A substitute school custodian said she was pressured to have sex with a foreman in exchange for more hours and then retaliated against for refusing his advances and lodging a sexual harassment complaint. This case demonstrates the importance of training employees and supervisors on sexual harassment prevention and on protocols for reporting harassment.
In November 2011, the Atlantic City Board of Education in New Jersey hired “Ruth” as a substitute custodian to fill in for full-time custodians. She was not guaranteed any work and, in fact, was rarely scheduled to work during the 2011–2012 school year.
After seeking advice from a school board member on how to attain more hours, Ruth introduced herself to about 10 custodial foremen at different schools. One of them, “Scott,” started regularly assigning Ruth to work at New York Avenue School.
Toward the end of October 2012, Scott allegedly started making sexual comments to Ruth and offered her more hours in exchange for sexual favors. She described him as being “very touchy feely” and claimed that he would “grab [her] breasts or buttocks” at work.
In November 2012, Scott tried to take off Ruth’s shirt in his office and, on another occasion, was sitting naked on his office chair when he called her into his office. The following month, he grabbed her, pulled her toward him, and said, “[y]ou want more hours?”
Ruth interpreted a series of texts from Scott on December 27, 2012, to mean that he would help her secure a full-time contract at a different school if she accepted his sexual advances. He told her as much that night when he went to her house, grabbed her, and kissed her. Feeling that her job had been threatened, she acquiesced and had sex with him. After a few days, Ruth told Scott she would not have sex with him again.
Ruth received assignments to work at New York Avenue School on another day in December and on 7 days in January 2013, but she said Scott started treating her differently and then started giving hours to another female custodian instead.
On February 4, 2013, Ruth told the assistant superintendent that Scott had been sexually harassing her. The assistant superintendent took Ruth to Human Resources to file a written complaint. Scott denied the allegation. An outside investigator concluded that Ruth had not been harassed or discriminated against.
Ruth filed suit against the school board, alleging sexual harassment and retaliation in violation of Title VII of the Civil Rights Act and the New Jersey Law Against Discrimination. She argued that she had been retaliated against for complaining of harassment.

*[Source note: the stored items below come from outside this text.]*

/-! ## `State.withFront` -/

@[simp] theorem State.withFront_store (s : State) (c : Instr) : (s.withFront c).store = s.store := rfl
@[simp] theorem State.withFront_phase (s : State) (c : Instr) : (s.withFront c).phase = s.phase := rfl
@[simp] theorem State.withFront_port (s : State) (c : Instr) : (s.withFront c).port = s.port := rfl
@[simp] theorem State.withFront_board (s : State) (c : Instr) : (s.withFront c).board = s.board := rfl
@[simp] theorem State.withFront_walker (s : State) (c : Instr) : (s.withFront c).walker = s.walker := rfl
@[simp] theorem State.withFront_mlc (s : State) (c : Instr) : (s.withFront c).mlc = s.mlc := rfl
@[simp] theorem State.withFront_chips (s : State) (c : Instr) : (s.withFront c).chips = s.chips := rfl
@[simp] theorem State.withFront_heldSlots (s : State) (c : Instr) : (s.withFront c).heldSlots = s.heldSlots := rfl
@[simp] theorem State.withFront_emptySlots (s : State) (c : Instr) : (s.withFront c).emptySlots = s.emptySlots := rfl
@[simp] theorem State.withFront_release (s : State) (c : Instr) : (s.withFront c).release = s.release := rfl
@[simp] theorem State.withFront_loans (s : State) (c : Instr) : (s.withFront c).loans = s.loans := rfl
@[simp] theorem State.withFront_poster (s : State) (c : Instr) : (s.withFront c).poster = s.poster := rfl
@[simp] theorem State.withFront_counters (s : State) (c : Instr) : (s.withFront c).counters = s.counters := rfl
@[simp] theorem State.withFront_params (s : State) (c : Instr) : (s.withFront c).params = s.params := rfl

/-! ## The written fields -/

@[simp] theorem State.withPending_pending (s : State) (q : List Instr) : (s.withPending q).pending = q := rfl
@[simp] theorem State.withFront_pending (s : State) (c : Instr) : (s.withFront c).pending = c :: s.pending := rfl
@[simp] theorem State.writeStore_store (s : State) (a : Nat) (bs : List Byte) :
    (s.writeStore a bs).store = s.store.write a bs := rfl
@[simp] theorem State.setTxn_transaction (s : State) (t : Option Transaction) : (s.setTxn t).mlc.transaction = t := rfl
@[simp] theorem State.setRound_round (s : State) (r : Option Round) : (s.setRound r).mlc.round = r := rfl
@[simp] theorem State.setSurvey_survey (s : State) (v : Option Survey) : (s.setSurvey v).mlc.survey = v := rfl
@[simp] theorem State.ctx_setCtx (s : State) (c : CtxIx) (x : Option Context) : (s.setCtx c x).ctx c = x := by
  simp [State.ctx, State.setCtx, setAt]
@[simp] theorem State.chip_modChip (s : State) (k : SlotIx) (f : Chip → Chip) : (s.modChip k f).chip k = f (s.chip k) := by
  simp [State.chip, State.modChip, setAt]
@[simp] theorem State.modEntry_modModule (s : State) (m : ModIx) (f : ModEntry → ModEntry) :
    (s.modModule m f).modEntry m = f (s.modEntry m) := by
  simp [State.modEntry, State.modModule, setAt]

end Sys2Proof.Machine
end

The district court ruled in favor of the school board, saying that Scott was not Ruth’s supervisor and, as a result, not liable for his actions. In addition, the court concluded that the school board was entitled to the Faragher-Ellerth affirmative defense since Ruth did not show that she suffered a tangible employment action and because the board took prompt action after receiving her complaint. Ruth appealed to the U.S. Court of Appeals for the 3rd Circuit, which covers Delaware, New Jersey, Pennsylvania, and the U.S. Virgin Islands.
What the Court Said
The appeals court vacated the decision and sent the case back to district court.
Ruth proved a prima facie case of retaliation because her filing of a written sexual harassment complaint was a protected activity and her working hours dropped significantly—and immediately—after she filed the complaint, the court noted.
On the harassment claim, the court majority said that Scott was Ruth’s supervisor and that the board may be liable for his conduct. The majority noted that Scott “had the authority to cause a significant change in … [Ruth’s] benefits by assigning her no hours, thereby eliminating her take-home pay”; the board conceded that Scott was working in a supervisory capacity when Ruth worked at New York Avenue School; there was no evidence of anyone else serving as her supervisor on the school’s premises; and since her “primary benefit from her employment was hourly compensation, and since … [Scott] controlled 70% of her hours, his decision to assign or withhold hours significantly affected her pay.”
The appeals court also said the school board may not be entitled to an affirmative defense because there is question as to whether Ruth suffered a tangible employment action.
A dissenting judge said the majority’s conclusion that Scott was a “supervisor” and its decision to allow Ruth’s hostile work environment claim to proceed “totally ignores, and is inconsistent with” a 2013 U.S. Supreme Court decision outlining a “clear and straightforward test for determining whether an employee ought to be considered a ‘supervisor’ for purposes of the employer’s vicarious liability for sexual harassment in the workplace under Title VII.”
Moody v. Atlantic City Board of Education (No. 16-4373) (U.S. Court of Appeals, 3rd Cir., 9/6/17)
Supervisors and managers should be trained on federal and state laws governing sexual harassment and retaliation, including ways to prevent sexual harassment and retaliation from occurring and how to report and address any related complaints. All employees should be familiar with your policy on sexual harassment and retaliation and should understand the protocol for reporting either. It’s a good idea to have employees sign a document acknowledging they have been trained on and understand those policies and reporting procedures.